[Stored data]
-- ==== Sys2Proof/Machine/LevelRows.lean ====
section
/-! DEFINITION. The meanings of the commands: the requests and events of the level unit, and the clip window. -/
namespace Sys2Proof.Machine

/-- CHANNEL_TRIM (R74). -/
def execChannelTrim (h : ReqHead) (trim : Int) (s : State) : Host.Outcome State Fault Refusal :=
  .next (sendRequest h (reqChannelTrim h trim) s)

/-- LEVEL_QUERY (R84). -/
def execLevelQuery (h : ReqHead) (page : Nat) (s : State) : Host.Outcome State Fault Refusal :=
  .next (sendRequest h (reqLevelQuery h page) s)

/-- RAMP_STEP: every level record moves toward its target, and the floor is reported (R75, R78). -/
def execRampStep (s : State) : Host.Outcome State Fault Refusal :=
  let t := reportFloor (s.eachOut rampOut)
  .next { t with lvu := { t.lvu with rampTimer := 1 } }

/-- CLIP_WINDOW_END: the clip window of a zone that plays or switches ends (R80, R123, R124). -/
def execClipWindowEnd (z : ZoneId) (s : State) : Host.Outcome State Fault Refusal :=
  .next (if (s.zone z).state = .playing ∨ (s.zone z).state = .switching then endClipWindow z s else s)

end Sys2Proof.Machine
end

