/-- SOFT_RESET stops taking and takes every block to its soft-reset state: zones in STANDBY with nothing held, the clocked sources ABSENT, the tuner source LOCKED, engines FREE, outputs at the floor, channels IDLE and packages OFF unless LATCHED, the tuner IDLE where it stands, the station data cleared, the keypad buffer and key records empty.
Every setting, the monitor and the fans stay. Where every held ticket names its IN_FLIGHT slot, the other requests in flight complete ABORTED and the SOFT_RESET itself stays IN_FLIGHT.
SOFT_RESET_DONE completes the SOFT_RESET, posts RESET_DONE with origin S and lets taking resume.
The model's own choice where it rests on log entry 27. -/
def Obligations.SoftResetRunsAndEnds : Prop :=
  (∀ (h : ReqHead) (s : State), arrives h 0x2D s = true →
      ∃ t, exec (.softReset h) s = .next t ∧ t.lnk.resetting = some (ticketAt (s.link h.link) h 0x2D) ∧
        (SlotsHeld s → isInFlight h s t = true ∧ ∀ k, k ∈ heldTickets s →
          (t.link k.link).slots.get k.slot = ⟨.done, resultRecord k.kind .aborted k.tag k.target 0 []⟩) ∧
        t.settings = s.settings ∧ t.tlm = s.tlm ∧ t.fnc = s.fnc ∧
        (∀ z, (t.zone z).power = .standby ∧ (t.zone z).state = .standby ∧ (t.zone z).pending = none ∧
          (t.zone z).standbyFlag = false ∧ (t.zone z).switchOrigin = none ∧ (t.zone z).wait = none ∧ (t.zone z).sleep = none ∧
          (t.zone z).saved = none ∧ (t.zone z).engine = none ∧ (t.zone z).pair = none ∧ (t.zone z).source = (s.zone z).source ∧
          (t.zone z).lastOrigin = .s) ∧
        t.zc.convWait = [] ∧ t.de.wait = [] ∧
        (∀ x, (t.src x).listeners = ⟨false, false, false⟩ ∧ (t.src x).engine = none ∧ (t.src x).pair = none ∧
          (t.src x).shortFrames = 0 ∧ (t.src x).run = ⟨0, none⟩ ∧
          match x.kind with
          | .tuner => (t.src x).lock = .locked ∧ (t.src x).format = .pcm2 ∧ (t.src x).rate = some .r48
          | .analog => (t.src x).lock = .absent ∧ (t.src x).format = .none
          | .digital | .multi | .network =>
            (t.src x).lock = .absent ∧ (t.src x).attempts = 0 ∧ (t.src x).format = .none ∧ (t.src x).rate = none ∧
              (t.src x).channels = none ∧ (t.src x).ifRate = none ∧ (t.src x).seqTimer = none) ∧
        (∀ e, (t.eng e).state = .free ∧ (t.eng e).bound = none ∧ (t.eng e).loaded = none ∧
          (t.eng e).consumers = ⟨false, false, false⟩ ∧ (t.eng e).loadTime = none ∧ (t.eng e).frameErrors = 0 ∧
          (t.eng e).errorRun = 0 ∧ (t.eng e).lastGood = none) ∧
        (∀ o, t.lev o = ⟨-160, -160, 0, 0, false⟩) ∧
        (∀ c, t.chan c = if (s.chan c).state = .latched then { s.chan c with changing := false }
          else { s.chan c with changing := false, state := .idle, cause := none, retryWait := none }) ∧
        (∀ p, t.pkg p = if (s.pkg p).power = .latched then s.pkg p
          else { s.pkg p with power := .off, timer := none, misses := 0 }) ∧
        t.acc.reassign = none ∧ t.acc.check = none ∧
        t.tun.state = .idle ∧ t.tun.band = s.tun.band ∧ t.tun.channel = s.tun.channel ∧ t.tun.ticket = none ∧
        t.tun.dwell = none ∧ t.tun.start = none ∧ t.tun.ret = none ∧ t.tun.scan = none ∧ t.tun.af = none ∧ t.tun.weak = none ∧
        t.tun.quality = s.tun.quality ∧ t.tun.stations = s.tun.stations ∧ t.tun.opOrigin = s.tun.opOrigin ∧
        t.sdd.sync = .search ∧ t.sdd.window = [] ∧ t.sdd.badWords = 0 ∧ t.sdd.otherGroups = 0 ∧
        t.sdd.data = ⟨none, none, false, false, .replicate 4 ⟨none, none⟩, none, []⟩ ∧
        t.sdd.ann = ⟨.inactive, none, none, none, none, ⟨false, false, false⟩⟩ ∧
        t.kpp.rx0 = none ∧ t.kpp.rx1 = none ∧ ∀ i, t.kpp.keys.get i = ⟨none, 0, false⟩) ∧
  (∀ (s : State),
      match s.lnk.resetting with
      | none => exec .softResetDone s = .next s
      | some k =>
        (∀ l, ((s.link l).slots.get (s.link l).take).phase ≠ .queued) →
        exec .softResetDone s =
          .next ((({ s with lnk := { s.lnk with resetting := none } } : State).complete k .ok 0 []).posted [(.resetDone, .s)]))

▶ Problem to work on
Above are records; repeat only the lines starting at the line with "(R75, R78). -/" and ending at the line with "let t := reportFloor (s.eachOut rampOut)", exactly as they appear, both included.

▶ Response area
/-- RAMP_STEP: every level record moves toward its target, and the floor is reported (R75, R78). -/
def execRampStep (s : State) : Host.Outcome State Fault Refusal :=
  let t := reportFloor (s.eachOut rampOut)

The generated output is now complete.